Huginn

Tags: huginn, rss, scraping

Published on Monday, December 26th, 2016

Yahoo! terminated Yahoo! Pipes on June 4, 2015. It breaks my heart to see another good service dying. However, I recently found another project which has an ability just like Yahoo! Pipes: Huginn

Huginn seems to be more robust than Yahoo! Pipes, actually. The downside is that it is much more difficult to set things up. Also, it’s just an app. I need to either set up a local server to run it or host it somewhere. Since I’m too lazy to maintain the local server, I hosted it with Heroku. With the free plan, there are a lot of restrictions, but this should be enough for the basic tasks I want to do.

Here comes an example:

I am following a Thai manga named EXEcutional. For other manga, I would need to wait until I get back to Thailand and read them. Luckily, EXEcutional has an e-book version, so I could just buy it online. I however want to be notified whenever a new issue is released.

First, I curl the webpage to see if there is any data I could scrape. To my disappointment, there is no data at all. This means the data is likely loaded later by JavaScript, so I try to find the relevant code.

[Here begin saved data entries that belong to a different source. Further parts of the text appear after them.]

-- ==== Sys2Proof/Machine/Dispatch.lean ====
section
/-! DEFINITION. The meaning of every command: one arm per constructor of Instr, each a call of its own meaning. -/

namespace Sys2Proof.Machine

def exec (i : Instr) (s : State) : Host.Outcome State Fault Refusal :=
  match i with
  | .add e x => Sys2Proof.Machine.execAdd e x s
  | .sub e x => Sys2Proof.Machine.execSub e x s
  | .and e x => Sys2Proof.Machine.execAnd e x s
  | .or e x => Sys2Proof.Machine.execOr e x s
  | .xor e x => Sys2Proof.Machine.execXor e x s
  | .shl e x => Sys2Proof.Machine.execShl e x s
  | .shr e x => Sys2Proof.Machine.execShr e x s
  | .sar e x => Sys2Proof.Machine.execSar e x s
  | .rol e x => Sys2Proof.Machine.execRol e x s
  | .cmp e x => Sys2Proof.Machine.execCmp e x s
  | .cmpu e x => Sys2Proof.Machine.execCmpu e x s
  | .cmpp e x => Sys2Proof.Machine.execCmpp e x s
  | .mov e x => Sys2Proof.Machine.execMov e x s
  | .mvi e x => Sys2Proof.Machine.execMvi e x s
  | .mul e x => Sys2Proof.Machine.execMul e x s
  | .mulh e x => Sys2Proof.Machine.execMulh e x s
  | .mulhu e x => Sys2Proof.Machine.execMulhu e x s
  | .div e x => Sys2Proof.Machine.execDiv e x s
  | .divu e x => Sys2Proof.Machine.execDivu e x s
  | .ld e x => Sys2Proof.Machine.execLd e x s
  | .lds e x => Sys2Proof.Machine.execLds e x s
  | .st e x => Sys2Proof.Machine.execSt e x s
  | .lea e x => Sys2Proof.Machine.execLea e x s
  | .sti e x => Sys2Proof.Machine.execSti e x s
  | .dad e x => Sys2Proof.Machine.execDad e x s
  | .dsb e x => Sys2Proof.Machine.execDsb e x s
  | .dzp e x => Sys2Proof.Machine.execDzp e x s
  | .dld e x => Sys2Proof.Machine.execDld e x s
  | .dst e x => Sys2Proof.Machine.execDst e x s
  | .dmp e x => Sys2Proof.Machine.execDmp e x s
  | .ddv e x => Sys2Proof.Machine.execDdv e x s
  | .dcp e x => Sys2Proof.Machine.execDcp e x s
  | .dsh e x => Sys2Proof.Machine.execDsh e x s
  | .drn e x => Sys2Proof.Machine.execDrn e x s
  | .dpk e x => Sys2Proof.Machine.execDpk e x s
  | .dup e x => Sys2Proof.Machine.execDup e x s
  | .dtb e x => Sys2Proof.Machine.execDtb e x s
  | .btd e x => Sys2Proof.Machine.execBtd e x s
  | .dts e x => Sys2Proof.Machine.execDts e x s
  | .dadm e x => Sys2Proof.Machine.execDadm e x s
  | .dsbm e x => Sys2Proof.Machine.execDsbm e x s
  | .dcpm e x => Sys2Proof.Machine.execDcpm e x s
  | .dzpm e x => Sys2Proof.Machine.execDzpm e x s
  | .mvs e x stop => Sys2Proof.Machine.execMvs e x stop s
  | .mvp e x stop => Sys2Proof.Machine.execMvp e x stop s
  | .cls e x stop => Sys2Proof.Machine.execCls e x stop s
  | .clp e x stop => Sys2Proof.Machine.execClp e x stop s
  | .trn e x stop => Sys2Proof.Machine.execTrn e x stop s
  | .trt e x stop => Sys2Proof.Machine.execTrt e x stop s
  | .scn e x stop => Sys2Proof.Machine.execScn e x stop s
  | .xcd e x stop => Sys2Proof.Machine.execXcd e x stop s
  | .edt e x stop => Sys2Proof.Machine.execEdt e x stop s
  | .edk e x stop => Sys2Proof.Machine.execEdk e x stop s
  | .crc e x stop => Sys2Proof.Machine.execCrc e x stop s
  | .pst e x => Sys2Proof.Machine.execPst e x s
  | .psx e x => Sys2Proof.Machine.execPsx e x s
  | .prd e x => Sys2Proof.Machine.execPrd e x s
  | .pbn e x => Sys2Proof.Machine.execPbn e x s
  | .sync e x => Sys2Proof.Machine.execSync e x s
  | .syncw e x => Sys2Proof.Machine.execSyncw e x s
  | .syncr e x => Sys2Proof.Machine.execSyncr e x s
  | .fld e x => Sys2Proof.Machine.execFld e x s
  | .fst e x => Sys2Proof.Machine.execFst e x s
  | .fmvg e x => Sys2Proof.Machine.execFmvg e x s
  | .gmvf e x => Sys2Proof.Machine.execGmvf e x s
  | .dtf e x => Sys2Proof.Machine.execDtf e x s
  | .ftd e x => Sys2Proof.Machine.execFtd e x s
  | .fadd e x => Sys2Proof.Machine.execFadd e x s
  | .fsub e x => Sys2Proof.Machine.execFsub e x s
  | .fmul e x => Sys2Proof.Machine.execFmul e x s
  | .fdiv e x => Sys2Proof.Machine.execFdiv e x s
  | .fma e x => Sys2Proof.Machine.execFma e x s
  | .fsqrt e x => Sys2Proof.Machine.execFsqrt e x s
  | .fcmp e x => Sys2Proof.Machine.execFcmp e x s
  | .fcmpp e x => Sys2Proof.Machine.execFcmpp e x s
  | .fcvt e x => Sys2Proof.Machine.execFcvt e x s
  | .frnd e x => Sys2Proof.Machine.execFrnd e x s
  | .ftog e x => Sys2Proof.Machine.execFtog e x s
  | .gtof e x => Sys2Proof.Machine.execGtof e x s
  | .fquant e x => Sys2Proof.Machine.execFquant e x s
  | .pset e x => Sys2Proof.Machine.execPset e x s
  | .b e x => Sys2Proof.Machine.execB e x s
  | .bc e x => Sys2Proof.Machine.execBc e x s
  | .br e x => Sys2Proof.Machine.execBr e x s
  | .call e x => Sys2Proof.Machine.execCall e x s
  | .callr e x => Sys2Proof.Machine.execCallr e x s
  | .ret e x => Sys2Proof.Machine.execRet e x s
  | .dbnz e x => Sys2Proof.Machine.execDbnz e x s
  | .svc e x => Sys2Proof.Machine.execSvc e x s
  | .eret e x => Sys2Proof.Machine.execEret e x s
  | .spsw e x => Sys2Proof.Machine.execSpsw e x s
  | .gpsw e x => Sys2Proof.Machine.execGpsw e x s
  | .gete e x => Sys2Proof.Machine.execGete e x s
  | .sete e x => Sys2Proof.Machine.execSete e x s
  | .krs e x => Sys2Proof.Machine.execKrs e x s
  | .krg e x => Sys2Proof.Machine.execKrg e x s
  | .sfpc e x => Sys2Proof.Machine.execSfpc e x s
  | .gfpc e x => Sys2Proof.Machine.execGfpc e x s
  | .kset e x => Sys2Proof.Machine.execKset e x s
  | .kget e x => Sys2Proof.Machine.execKget e x s
  | .tlbia e x => Sys2Proof.Machine.execTlbia e x s
  | .tlbid e x => Sys2Proof.Machine.execTlbid e x s
  | .tlbix e x => Sys2Proof.Machine.execTlbix e x s
  | .wfe e x => Sys2Proof.Machine.execWfe e x s
  | .wfeComplete e => Sys2Proof.Machine.execWfeComplete e s
  | .wuntil e x => Sys2Proof.Machine.execWuntil e x s
  | .wuntilComplete e => Sys2Proof.Machine.execWuntilComplete e s
  | .sev e x => Sys2Proof.Machine.execSev e x s
  | .sevSend e => Sys2Proof.Machine.execSevSend e s
  | .tbr e x => Sys2Proof.Machine.execTbr e x s
  | .mcall e x => Sys2Proof.Machine.execMcall e x s
  | .aese e x => Sys2Proof.Machine.execAese e x s
  | .aesd e x => Sys2Proof.Machine.execAesd e x s
  | .aesk e x => Sys2Proof.Machine.execAesk e x s
  | .ghmul e x => Sys2Proof.Machine.execGhmul e x s
  | .crcg e x => Sys2Proof.Machine.execCrcg e x s
  | .crcgn e x => Sys2Proof.Machine.execCrcgn e x s
  | .aesb e x => Sys2Proof.Machine.execAesb e x s
  | .ghb e x => Sys2Proof.Machine.execGhb e x s
  | .shb e x => Sys2Proof.Machine.execShb e x s
  | .tdb e x => Sys2Proof.Machine.execTdb e x s
  | .storeBufferDrain e => Sys2Proof.Machine.execStoreBufferDrain e s
  | .postPerform unit => Sys2Proof.Machine.execPostPerform unit s
  | .postReply e => Sys2Proof.Machine.execPostReply e s
  | .deferredPostingException e => Sys2Proof.Machine.execDeferredPostingException e s
  | .next e => Sys2Proof.Machine.execNext e s
  | .jump e => Sys2Proof.Machine.execJump e s
  | .bt e => Sys2Proof.Machine.execBt e s
  | .bf e => Sys2Proof.Machine.execBf e s
  | .microCall e => Sys2Proof.Machine.execMicroCall e s
  | .microRet e => Sys2Proof.Machine.execMicroRet e s
  | .disp e => Sys2Proof.Machine.execDisp e s
  | .waitev e => Sys2Proof.Machine.execWaitev e s
  | .waitevEnd e => Sys2Proof.Machine.execWaitevEnd e s
  | .waittb e => Sys2Proof.Machine.execWaittb e s
  | .waittbEnd e => Sys2Proof.Machine.execWaittbEnd e s
  | .endWord e => Sys2Proof.Machine.execEndWord e s
  | .exc e => Sys2Proof.Machine.execExc e s
  | .microRunaway e => Sys2Proof.Machine.execMicroRunaway e s
  | .eventRouted source => Sys2Proof.Machine.execEventRouted source s
  | .eventEntry e late => Sys2Proof.Machine.execEventEntry e late s
  | .heldExceptionDelivery e => Sys2Proof.Machine.execHeldExceptionDelivery e s
  | .qstopSet e => Sys2Proof.Machine.execQstopSet e s
  | .pend slot value => Sys2Proof.Machine.execPend slot value s
  | .qcfg qid value => Sys2Proof.Machine.execQcfg qid value s
  | .qdbp qid w value => Sys2Proof.Machine.execQdbp qid w value s
  | .qdbc qid w value => Sys2Proof.Machine.execQdbc qid w value s
  | .hdbp fn n w value => Sys2Proof.Machine.execHdbp fn n w value s
  | .hdbc fn n w value => Sys2Proof.Machine.execHdbc fn n w value s
  | .sqCopyCompletion qid k result => Sys2Proof.Machine.execSqCopyCompletion qid k result s
  | .cqBurst qid => Sys2Proof.Machine.execCqBurst qid s
  | .pcieCompletion e result => Sys2Proof.Machine.execPcieCompletion e result s
  | .hifCompletionTimeout r => Sys2Proof.Machine.execHifCompletionTimeout r s
  | .msixPendingSend fn vec => Sys2Proof.Machine.execMsixPendingSend fn vec s
  | .functionLevelReset fn => Sys2Proof.Machine.execFunctionLevelReset fn s
  | .csrWrite page off size value => Sys2Proof.Machine.execCsrWrite page off size value s
  | .beaconSend r measured => Sys2Proof.Machine.execBeaconSend r measured s
  | .beaconReceive r dir groups rt => Sys2Proof.Machine.execBeaconReceive r dir groups rt s
  | .beaconMissing r => Sys2Proof.Machine.execBeaconMissing r s
  | .minislotSend r k => Sys2Proof.Machine.execMinislotSend r k s
  | .minislotReturn r groups => Sys2Proof.Machine.execMinislotReturn r groups s
  | .minislotLost r => Sys2Proof.Machine.execMinislotLost r s
  | .tableExtractResend r a => Sys2Proof.Machine.execTableExtractResend r a s
  | .frameReceive r dir groups => Sys2Proof.Machine.execFrameReceive r dir groups s
  | .dataSlot r slot => Sys2Proof.Machine.execDataSlot r slot s
  | .acknowledgementWaitExpiry r a => Sys2Proof.Machine.execAcknowledgementWaitExpiry r a s
  | .transactionTimeout t => Sys2Proof.Machine.execTransactionTimeout t s
  | .stationLost r a => Sys2Proof.Machine.execStationLost r a s
  | .sideFailure r side cause => Sys2Proof.Machine.execSideFailure r side cause s
  | .wrap r side => Sys2Proof.Machine.execWrap r side s
  | .unwrap r side => Sys2Proof.Machine.execUnwrap r side s
  | .scheduleSwitch r => Sys2Proof.Machine.execScheduleSwitch r s
  | .smbusBlockWrite bytes pecOk => Sys2Proof.Machine.execSmbusBlockWrite bytes pecOk s
  | .smbusBlockRead count pecOk => Sys2Proof.Machine.execSmbusBlockRead count pecOk s
  | .smbusBufferReset pecOk => Sys2Proof.Machine.execSmbusBufferReset pecOk s
  | .smbusAlertResponse => Sys2Proof.Machine.execSmbusAlertResponse s
  | .commandComplete => Sys2Proof.Machine.execCommandComplete s
  | .identify via => Sys2Proof.Machine.execIdentify via s
  | .status via => Sys2Proof.Machine.execStatus via s
  | .versions via => Sys2Proof.Machine.execVersions via s
  | .logRead via => Sys2Proof.Machine.execLogRead via s
  | .powerSet via => Sys2Proof.Machine.execPowerSet via s
  | .armWake via => Sys2Proof.Machine.execArmWake via s
  | .disarm via => Sys2Proof.Machine.execDisarm via s
  | .imageLoad via host => Sys2Proof.Machine.execImageLoad via host s
  | .imageVerify via => Sys2Proof.Machine.execImageVerify via s
  | .imageCommit via programmed => Sys2Proof.Machine.execImageCommit via programmed s
  | .cstoreReload via => Sys2Proof.Machine.execCstoreReload via s
  | .domainCreate via => Sys2Proof.Machine.execDomainCreate via s
  | .domainDestroy via => Sys2Proof.Machine.execDomainDestroy via s
  | .domainQuiesce via => Sys2Proof.Machine.execDomainQuiesce via s
  | .domainResume via => Sys2Proof.Machine.execDomainResume via s
  | .domainKeys via => Sys2Proof.Machine.execDomainKeys via s
  | .memInit via => Sys2Proof.Machine.execMemInit via s
  | .scrubSet via => Sys2Proof.Machine.execScrubSet via s
  | .zeroize via => Sys2Proof.Machine.execZeroize via s
  | .ringStart via modules trained => Sys2Proof.Machine.execRingStart via modules trained s
  | .ringStop via => Sys2Proof.Machine.execRingStop via s
  | .ringInsert via aligned other => Sys2Proof.Machine.execRingInsert via aligned other s
  | .ringBypass via => Sys2Proof.Machine.execRingBypass via s
  | .planSwitch via => Sys2Proof.Machine.execPlanSwitch via s
  | .sxtReport via => Sys2Proof.Machine.execSxtReport via s
  | .replan via found avsOk => Sys2Proof.Machine.execReplan via found avsOk s
  | .planRevert via avsOk => Sys2Proof.Machine.execPlanRevert via avsOk s
  | .resetPart via => Sys2Proof.Machine.execResetPart via s
  | .engineReset via => Sys2Proof.Machine.execEngineReset via s
  | .selftest via pass => Sys2Proof.Machine.execSelftest via pass s
  | .fuseRead via => Sys2Proof.Machine.execFuseRead via s
  | .keyEnroll via => Sys2Proof.Machine.execKeyEnroll via s
  | .timerFire t => Sys2Proof.Machine.execTimerFire t s
  | .armFire n => Sys2Proof.Machine.execArmFire n s
  | .dormantEntry => Sys2Proof.Machine.execDormantEntry s
  | .wakeComplete env => Sys2Proof.Machine.execWakeComplete env s
  | .clusterTransitionComplete c => Sys2Proof.Machine.execClusterTransitionComplete c s
  | .bootComplete env => Sys2Proof.Machine.execBootComplete env s
  | .selfRefreshEntry m => Sys2Proof.Machine.execSelfRefreshEntry m s
  | .dramRefresh m => Sys2Proof.Machine.execDramRefresh m s
  | .patrolScrubRead m => Sys2Proof.Machine.execPatrolScrubRead m s
  | .fillTrackerStep m k => Sys2Proof.Machine.execFillTrackerStep m k s
  | .correctedRecordFlush origin => Sys2Proof.Machine.execCorrectedRecordFlush origin s
  | .monitorSample n c0 c1 c2 => Sys2Proof.Machine.execMonitorSample n c0 c1 c2 s
  | .sextantHourly hours => Sys2Proof.Machine.execSextantHourly hours s
  | .delayRegisterFault c j => Sys2Proof.Machine.execDelayRegisterFault c j s
  | .thermalSample sensors => Sys2Proof.Machine.execThermalSample sensors s
  | .thermtrip sensor => Sys2Proof.Machine.execThermtrip sensor s
  | .rclkLoss => Sys2Proof.Machine.execRclkLoss s
  | .refclkLoss => Sys2Proof.Machine.execRefclkLoss s
  | .xtal32Loss => Sys2Proof.Machine.execXtal32Loss s
  | .pllLockLoss pll => Sys2Proof.Machine.execPllLockLoss pll s
  | .fabricTimeout requester pa => Sys2Proof.Machine.execFabricTimeout requester pa s
  | .coreRailLow rail => Sys2Proof.Machine.execCoreRailLow rail s
  | .powerOnReset => Sys2Proof.Machine.execPowerOnReset s
  | .resetN => Sys2Proof.Machine.execResetN s
  | .perstN => Sys2Proof.Machine.execPerstN s
  | .tapReset => Sys2Proof.Machine.execTapReset s
  | .extest shift => Sys2Proof.Machine.execExtest shift s
  | .idcode => Sys2Proof.Machine.execIdcode s
  | .samplePreload balls shift => Sys2Proof.Machine.execSamplePreload balls shift s
  | .clamp => Sys2Proof.Machine.execClamp s
  | .highz => Sys2Proof.Machine.execHighz s
  | .extestPulse shift => Sys2Proof.Machine.execExtestPulse shift s
  | .extestTrain shift => Sys2Proof.Machine.execExtestTrain shift s
  | .bypass => Sys2Proof.Machine.execBypass s
  | .unassignedOpcode e pred len op xop => Sys2Proof.Machine.execUnassignedOpcode e pred len op xop s
  | .instructionFetchFault e => Sys2Proof.Machine.execInstructionFetchFault e s
  | .sideRecovery r side => Sys2Proof.Machine.execSideRecovery r side s
  | .resetDeassertion => Sys2Proof.Machine.execResetDeassertion s
  | .clockInputRestored c => Sys2Proof.Machine.execClockInputRestored c s
  | .pcieConfigurationWrite w => Sys2Proof.Machine.execPcieConfigurationWrite w s
  | .linkRecovery => Sys2Proof.Machine.execLinkRecovery s
  | .malformedCommand via => Sys2Proof.Machine.execMalformedCommand via s
  | .submissionWhileBusy via => Sys2Proof.Machine.execSubmissionWhileBusy via s

end Sys2Proof.Machine
end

https://www.mebmarket.com/index.php?action=SeriesDetail&series_id=563&page_no=1
1
2
3
4
5
6
7
8
...
<script >
var series_id = '563';
//var series_name = '';
var app_id = 'ASK';
</script>
<script src="https://www.mebmarket.com/web/Assets/Scripts/Templates/series_details.js?221"></script>
...

Cool! Next I curl this JavaScript file, then I find:

https://www.mebmarket.com/web/Assets/Scripts/Templates/series_details.js
 1
 2
 3
 4
 5
 6
 7
 8
 9
10
11
12
13
14
15
16
17
$.ajax({
  type: "POST",
  url: "Ajax.php?action=CallWrapper",
  data: ({
          api_call : 'Store',
          method_call : 'userGetCacheBooks',
          token : token,
          Option :{
                      value: series_id,
                      condition:'all',
                  },
          pageCache : 'series',
          app_platform : 'WEB',
          page_no : page_no,
          result_per_page : result_per_page,
          app_id : app_id
  }),

Even though the type of request is POST, but perhaps GET will work too? Let’s try...

1
2
$ curl "https://www.mebmarket.com/Ajax.php?action=CallWrapper&api_call=Store&method_call=userGetCacheBooks&Option%5Bvalue%5D=563&Option%5Bcondition%5D=all&pageCache=series&page_no=1"
{"status":{"success":true,"message":"STOREUsGetCachSuccessGetCache"},"data":{"page_count":2,"count":33,"result_per_page":20,"books":[{"book_id":"49151","series_id":"563","book_publisher":"Siam Inter Comics","category_id":"12","category_name":"\u0e01\u0e32\u0e23\u0e4c\u0e15\u0e39\u0e19","book_name":"EXEcutional \u0e21\u0e2b\u0e32\u0e2a\u0e07\u0e04\u0e23\u0e32\u0e21\u0e2d\u0e2d\u0e19\u0e44\u0e25\u0e19\u0e4c\u0e16\u0e25\u0e48\u0e21\u0e08\u0e31\u0e01\u0e23\u0e27\u0e32\u0e25 \u0e40\u0e25\u0e48\u0e21 32"...

Exactly what I want! Now, we will turn this to RSS feed by using Huginn.

To scrape this data, create a “Website Agent” with the following configurations:

 1
 2
 3
 4
 5
 6
 7
 8
 9
10
11
{
  "expected_update_period_in_days": "2",
  "url": "https://www.mebmarket.com/Ajax.php?action=CallWrapper&api_call=Store&method_call=userGetCacheBooks&Option%5Bvalue%5D=563&Option%5Bcondition%5D=all&pageCache=series&page_no=1",
  "type": "json",
  "mode": "on_change",
  "extract": {
    "name": {
      "path": "$..book_name"
    }
  }
}

This uses a query language named JSONPath to scrape all book_name.

Next, we will export this as a feed, so create a “Data Output Agent” with the following configurations:

 1
 2
 3
 4
 5
 6
 7
 8
 9
10
11
12
13
14
{
  "secrets": [
    "THIS_IS_SUPER_SECRET"
  ],
  "expected_receive_period_in_days": "2",
  "template": {
    "title": "EXEcutional",
    "description": "EXEcutional",
    "item": {
      "title": "{{name}}",
      "link": "https://www.mebmarket.com/index.php?action=SeriesDetail&series_id=563&page_no=1"
    }
  }
}

And set it to read source from the first agent. This completes the setup in Huginn.

Huginn then provides us a URL to access the data. The XML one in particular is in RSS format (it’s actually Atom, but I will call them interchangably), so copy that one and paste it in an RSS reader.